Dans la nouvelle version du protocole sanitaire, consultée par Les Echos, le télétravail est désormais présenté comme un mode d’organisation de l’entreprise qui « peut participer » et non plus « participe » à la démarche de prévention du risque d’infection au SARS-CoV-2. « A ce titre, les employeurs fixent dans le cadre du dialogue social de proximité, les modalités de recours à ce mode d’organisation du travail en veillant au maintien des liens au sein du collectif de travail et à la prévention des risques liés à l’isolement des salariés en télétravail », poursuit le texte. Mais il n’est plus question de demander aux employeurs de fixer « un nombre minimal de jours de télétravail par semaine, pour les activités qui le permettent », comme le prévoit la version actuelle du protocole sanitaire.

Comment s’appliquera le télétravail à partir du 1er septembre ?

Concrètement, cela signifie qu’à partir du 1er septembre, les entreprises seront libres de fixer leurs propres règles en matière de télétravail. Comme le rappelle FranceInfo, plusieurs cas de figure pourront se présenter :

  • les entreprises pourront décider de faire revenir leurs salariés au bureau cinq jours par semaine ;
  • les entreprises qui ont mis en place des accords de télétravail pourront les appliquer normalement, quel que soit le nombre de jours à distance prévu ;
  • en l’absence d’accord d’entreprise, l’employeur pourra décider de rédiger une charte unilatérale de télétravail, après avis du Comité social et économique (CSE)
  • en l’absence d’accord collectif ou de charte, le code du travail permet à un salarié de négocier de gré à gré des jours de télétravail avec son employeur. Si ce dernier refuse, il doit motiver sa réponse.

Une forte demande des salariés

Cette liberté de manœuvre répond à une forte demande des salariés. D’après Les Echos, « 27 % des salariés travaillent dans une entreprise qui a l'intention d'établir une nouvelle règle ou de faire évoluer la règle en place dans les prochains mois », notamment dans l’informatique, la communication, la finance ou la fabrication de matériels de transport.

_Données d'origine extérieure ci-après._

-- ==== Sys2Proof/Machine/Training.lean ====
section
/-!
DEFINITION. Transposed copies, watches, the stash, held leases and copies (08_training_passes.md, R230 to R254).
-/
namespace Sys2Proof.Machine

/-! ## XPOSE (R231, R233, R234) -/

/-- Destination row j of an XPOSE: its codes and its scales, re-blocked for MX formats. -/
def xposeRow (m : Memory) (base : Nat) (r : Bytes) (j : Nat) : List Nat × List Nat :=
  let f := byteAt r 2
  let R := u16 r 16
  let ss := u16 r 12
  let codes := (List.range R).map (fun i => memElem f m (base + u32 r 4 + i * ss) j)
  if fmtMx f then
    let scs := (List.range R).map (fun i => (m.get (base + u32 r 20 + i * scalePitch f ss + j / 32)).toNat)
    let gs := (List.range (R / 32)).map (fun k => reblock f ((codes.drop (32 * k)).take 32) ((scs.drop (32 * k)).take 32))
    ((gs.map Prod.snd).flatten, gs.map Prod.fst)
  else (codes, [])

/-- Cycles of an XPOSE (R231, R234). -/
def xposeCycles (r : Bytes) : Nat := (u16 r 16 / 16) * (u16 r 18 / 16) * max 1 (Nat.gcd (u16 r 12 / 32) 32 / 2)

/-- XPOSE: each destination row is written, then its scales; a group with a NaN scale is reported as NAN (R233). -/
def xposeEffect (c : Nat) (s : State) : State :=
  withRecord 0x40 [] c s (fun g i r s =>
    let rg := xposeRanges r
    let f := byteAt r 2
    if padWaits g c rg.1 rg.2 then s
    else if rg.1.any (fun p => padPoisoned c p.1 p.2 s) then abortProgram g.id i 2 c [] s
    else
      let rows := (List.range (u16 r 18)).map (fun j => (j, xposeRow s.pads (padBase c) r j))
      let nan := rows.any (fun x => x.2.2.any (· == 0xFF))
      let s := rows.foldl (fun s x =>
        let s := padWrite c (u32 r 8 + x.1 * u16 r 14) (packCodes f x.2.1) s
        if fmtMx f then
          padWrite c (u32 r 24 + x.1 * scalePitch f (u16 r 14)) (x.2.2.map (BitVec.ofNat 8)) s
        else s) s
      let g := issue i true g
      let g := if nan then { g with flags := g.flags ||| 0x20#8 } else g
      (s.setProgram (charge c (xposeCycles r) g)).bump (kTrn 1))

/-- The next XPOSE of a core. -/
def execXpose (core : CoreNo) (s : State) : Result := whenUp s (xposeEffect core)

/-! ## WATCH (R237, R238) -/

/-- A sum of exact values. -/
def dyAdd (a b : Dy) : Dy :=
  if a.m = 0 then b
  else if b.m = 0 then a
  else
    let e := min a.e b.e
    { m := a.m * 2 ^ (a.e - e).toNat + b.m * 2 ^ (b.e - e).toNat, e := e }

/-- A finite value as an exact one. -/
def dyOf : Num → Dy
  | .fin n m e => { m := if n then -(m : Int) else (m : Int), e := e }
  | _ => { m := 0, e := 0 }

/-- An exact value as a number. -/
def Dy.num (d : Dy) : Num := .fin (d.m < 0) d.m.natAbs d.e

/-- The exact sum of the squares of a page's finite entries, and whether it holds a NaN or an infinity (R238). -/
def squares (es : List Word) : Dy × Bool :=
  let xs := es.map ofF32
  (dyOf (exactSum ((xs.filter Num.isFin).map (fun x => x.mul x))), xs.any (fun x => !x.isFin))

/-- A watch that is disabled and empty (R236). -/
def Watch.atReset : Watch :=
  { enabled := false, report := 0, s1 := { m := 0, e := 0 }, s2 := { m := 0, e := 0 }, folds := 0, finals := 0,
    nan := false }

/-- A watch of a partition changed. -/
def modWatch (p k : Nat) (f : Watch → Watch) (s : State) : State :=
  s.modPart p (fun q => { q with watches := tmod Watch.atReset q.watches k f })

/-- A final WATCH on page p. -/
def watchFinal (g : Program) (i c : Nat) (r : Bytes) (s : State) : State :=
  let v := squares (pageOf c (byteAt r 4) s).image.entries
  let s := modWatch g.part (byteAt r 3) (fun w =>
    { w with s2 := dyAdd w.s2 v.1, finals := w.finals + 1, nan := w.nan || v.2 }) s
  s.setProgram (charge c 128 (issue i true g))

/-- A fold of page q into page p. -/
def watchFold (g : Program) (i c : Nat) (r : Bytes) (s : State) : State :=
  let p := byteAt r 4
  let q := byteAt r 5
  let img := (pageOf c q s).image
  let v := squares img.entries
  let s := modWatch g.part (byteAt r 3) (fun w =>
    { w with s1 := dyAdd w.s1 v.1, folds := w.folds + 1, nan := w.nan || v.2 }) s
  let s := s.setProgram (issue i true (keepPinned (keepPinned g i c p s) i c q s))
  let s := checkpoint g.part c p g.flight s
  let s := if bit (byteAt r 2) 1 then openPage c p .fp32 (freePage c p s) else s
  let s := promoteInto c p (sourceBlocks img []) g.id s
  let s := freePage c q (checkpoint g.part c q g.flight s)
  match s.program? g.id with
  | none => s
  | some g => (s.setProgram (charge c 256 g)).bump (kTrn 6)

/-- WATCH (R237). -/
def watchEffect (c : Nat) (s : State) : State :=
  withRecord 0x45 [] c s (fun g i r s =>
    let p := byteAt r 4
    let q := byteAt r 5
    let final := bit (byteAt r 2) 0
    if pageBusy c p s || (!final && pageBusy c q s) then s
    else if (pageOf c p s).image.state = .poisoned ∨ (final = false ∧ (pageOf c q s).image.state = .poisoned) then
      skipPoisoned g.id i s
    else
      let s := if bit (byteAt r 2) 1 then s else unwritten c p .fp32 s
      if final then watchFinal g i c r s else watchFold g i c r (unwritten c q .fp32 s))

/-- The next WATCH of a core. -/
def execWatch (core : CoreNo) (s : State) : Result := whenUp s (watchEffect core)

/-! ## The stash (R240 to R243) -/

/-- The stash entry of a partition. -/
def stashOf (p e : Nat) (s : State) : StashEntry := tget StashEntry.empty (s.part p).stash e

/-- The entry that a record of program g names: one that the program has dropped keeps its data for UNSTASH records before
the SDROP in the order of the records (R240, R243). -/
def entryFor (g : Program) (e : Nat) (s : State) : StashEntry := (tget? g.dropped e).getD (stashOf g.part e s)

/-- Extents that SDROP records of the partition's running programs have returned to the projection and that are not reused
before those programs end (R241). -/
def withheld (p : Nat) (st : StashState) (s : State) : Nat :=
  ((s.programs.filter (fun g => g.part == p)).map (fun g => heldBy st g.dropped)).sum
where
  heldBy (st : StashState) (t : Table StashEntry) : Nat := extentsIn st (t.filter (fun e => e.2.fresh && e.2.placed))

/-- Whether the first part of an entry finds no extents before a running program that dropped others has ended (R241). -/
def extentsWait (p : Nat) (e : StashEntry) (s : State) : Bool :=
  let q := s.part p
  let held := withheld p e.state s
  let limit := if e.state = .stashed then q.record.stashSize else q.vaultLimit
  let back := if e.state = .stashed then q.returning.1 else q.returning.2
  let used := extentsIn e.state (q.stash.filter (fun x => x.2.placed)) + back + held
  !e.placed && held != 0 && decide (limit / 65536 < used + extentsOf e.size)

/-- A STASH or UNSTASH takes a DMA tag of its hall; a part aimed at an Unstashed entry is discarded, and the first part of
an entry chooses its extents (R241). -/
def stashEffect (op c : Nat) (s : State) : State :=
  withRecord op [] c s (fun g i r s =>
    let rg := [(u32 r 8, u32 r 12)]
    let e := entryFor g (u16 r 4) s
    if e.holds = false then s.setProgram (issue i true g)
    else if (if op = 0x41 then padWaits g c rg [] || extentsWait g.part e s else padWaits g c [] rg) then s
    else
      match freeTag (hallOfCore c) s with
      | none => s
      | some t =>
        let s := if op = 0x41 then
            s.modPart g.part (fun q => { q with stash := tset q.stash (u16 r 4) { e with placed := true } })
          else s
        takeTag (hallOfCore c) { tag := t, kind := .stash g.id i } (s.setProgram (issue i false g)))

/-- The next STASH of a core. -/
def execStash (core : CoreNo) (s : State) : Result := whenUp s (stashEffect 0x41 core)
/-- The next UNSTASH of a core. -/
def execUnstash (core : CoreNo) (s : State) : Result := whenUp s (stashEffect 0x42 core)

/-- An entry dropped: its extents return at once when it was made since the last landing, else at the next (R243). -/
def dropEntry (p e : Nat) (s : State) : State :=
  s.modPart p (fun q =>
    let x := tget StashEntry.empty q.stash e
    let n := extentsOf x.size
    let r := q.returning
    { q with stash := tdel q.stash e,
             returning := if x.fresh then r else match x.state with
               | .stashed => (r.1 + n, r.2)
               | .vaulted => (r.1, r.2 + n)
               | _ => r })

/-- SDROP (R243): the entry is Empty at once; what it held stays with the program. -/
def sdropEffect (c : Nat) (s : State) : State :=
  withRecord 0x43 [] c s (fun g i r s =>
    let n := u16 r 4
    let g := { issue i true g with dropped := tset g.dropped n (stashOf g.part n s) }
    dropEntry g.part n (s.setProgram g))

/-- The next SDROP of a core. -/
def execSdrop (core : CoreNo) (s : State) : Result := whenUp s (sdropEffect core)

/-- The transfer of a STASH or UNSTASH record ends: its bytes move, and a poisoned source aborts the program (R465). -/
def stashMoves (id i : Nat) (s : State) : State :=
  match s.program? id with
  | none => s
  | some g =>
    match g.records[i]? with
    | none => s
    | some rec =>
      let r := rec.bytes
      let c := 16 * g.hall + byteAt r 1
      let e := entryFor g (u16 r 4) s
      if recOp r = 0x41 then
        if padPoisoned c (u32 r 8) (u32 r 12) s then abortProgram id i 2 c [] s
        else
          let bs := padRead c (u32 r 8) (u32 r 12) s
          let s := s.modPart g.part (fun q =>
            { q with stash := tset q.stash (u16 r 4) { e with data := e.data.write (u32 r 16) bs } })
          markDone id i s
      else
        markDone id i (padWrite c (u32 r 8) (e.data.read (u32 r 16) (u32 r 12)) s)

/-! ## LEASE (R249) -/

/-- LEASE: a held lease on the layer's current strike, or its release. -/
def leaseEffect (c : Nat) (s : State) : State :=
  withRecord 0x44 [] c s (fun g i r s =>
    let s := s.setProgram (charge c 1 (issue i true g))
    let n := u16 r 4
    if bit (byteAt r 2) 0 then s.modPart g.part (fun q => { q with leases := tdel q.leases n })
    else
      let l : LeaseSlot :=
        { layer := u16 r 6, strike := ((layerOf (s.part g.part) (u16 r 6)).map Layer.current).getD 0 }
      (s.modPart g.part (fun q => { q with leases := tset q.leases n l })).bump (kTrn 7))

/-- The next LEASE of a core. -/
def execLease (core : CoreNo) (s : State) : Result := whenUp s (leaseEffect core)

/-! ## COPY and STRIKE_COPY (R251, R252) -/

/-- The hall that carries a COPY or CLEAR: the named one, or the partition's with the least cost admitted in the tread,
the lowest number on a tie (R381); the device domain has every hall. -/
def carryHall (owner hall : Nat) (s : State) : Nat :=
  if hall ≠ 0xFFFF then hall
  else
    let l := if owner < 8 then hallsOf (s.part owner) else List.range 256
    match l with
    | [] => 0
    | h :: hs => hs.foldl (fun b x => if (s.hall x).cost < (s.hall b).cost then x else b) h

/-- An admitted COPY, CLEAR or usher descriptor with nothing done. -/
def newWork (s : State) (rn : Nat) (f : Fetched) (owner hall left : Nat) (leases : List ReadLease) : Work :=
  { id := s.nextId, ring := rn, tag := f.tag, part := owner, opcode := byteAt f.bytes 0, bytes := f.bytes, hall := hall,
    cost := u32 f.bytes 12,
    flight := match (s.part owner).flight with | some x => x.plan.flight | none => 0,
    prefetch := bit (byteAt f.bytes 1) 2, started := false, ready := none, leases := leases, left := left, readys := [],
    readys2 := [], readySent := false, counts := [], countSent := false, arrived := [], sentTo := [], gather := false, reduced := false,
    sent := 0, slot := none, since := none, stall := 0, flags := 0, outcome := none }

/-- A work item admitted: its cost is charged to its hall (R40). -/
def admitWork (w : Work) (s : State) : State :=
  let s := { s with work := s.work ++ [w], nextId := s.nextId + 1 }
  s.modHall w.hall (fun h => { h with cost := h.cost + w.cost })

Selon les dernières données publiées lundi 30 août par la Direction des études et des statistiques du ministère du Travail (Dares), le télétravail devient « de moins en moins fréquent ». « Au cours du mois de juillet, 23 % des salariés ontété au moins un jour en télétravail, soit deux points de moins qu’en juin et mai, et quatre points de moins qu’en avril », indique la Dares. Et seulement 14 % des salariés concernés par le télétravail l’étaient tous les jours de la semaine, soit 3 % de l’ensemble des salariés.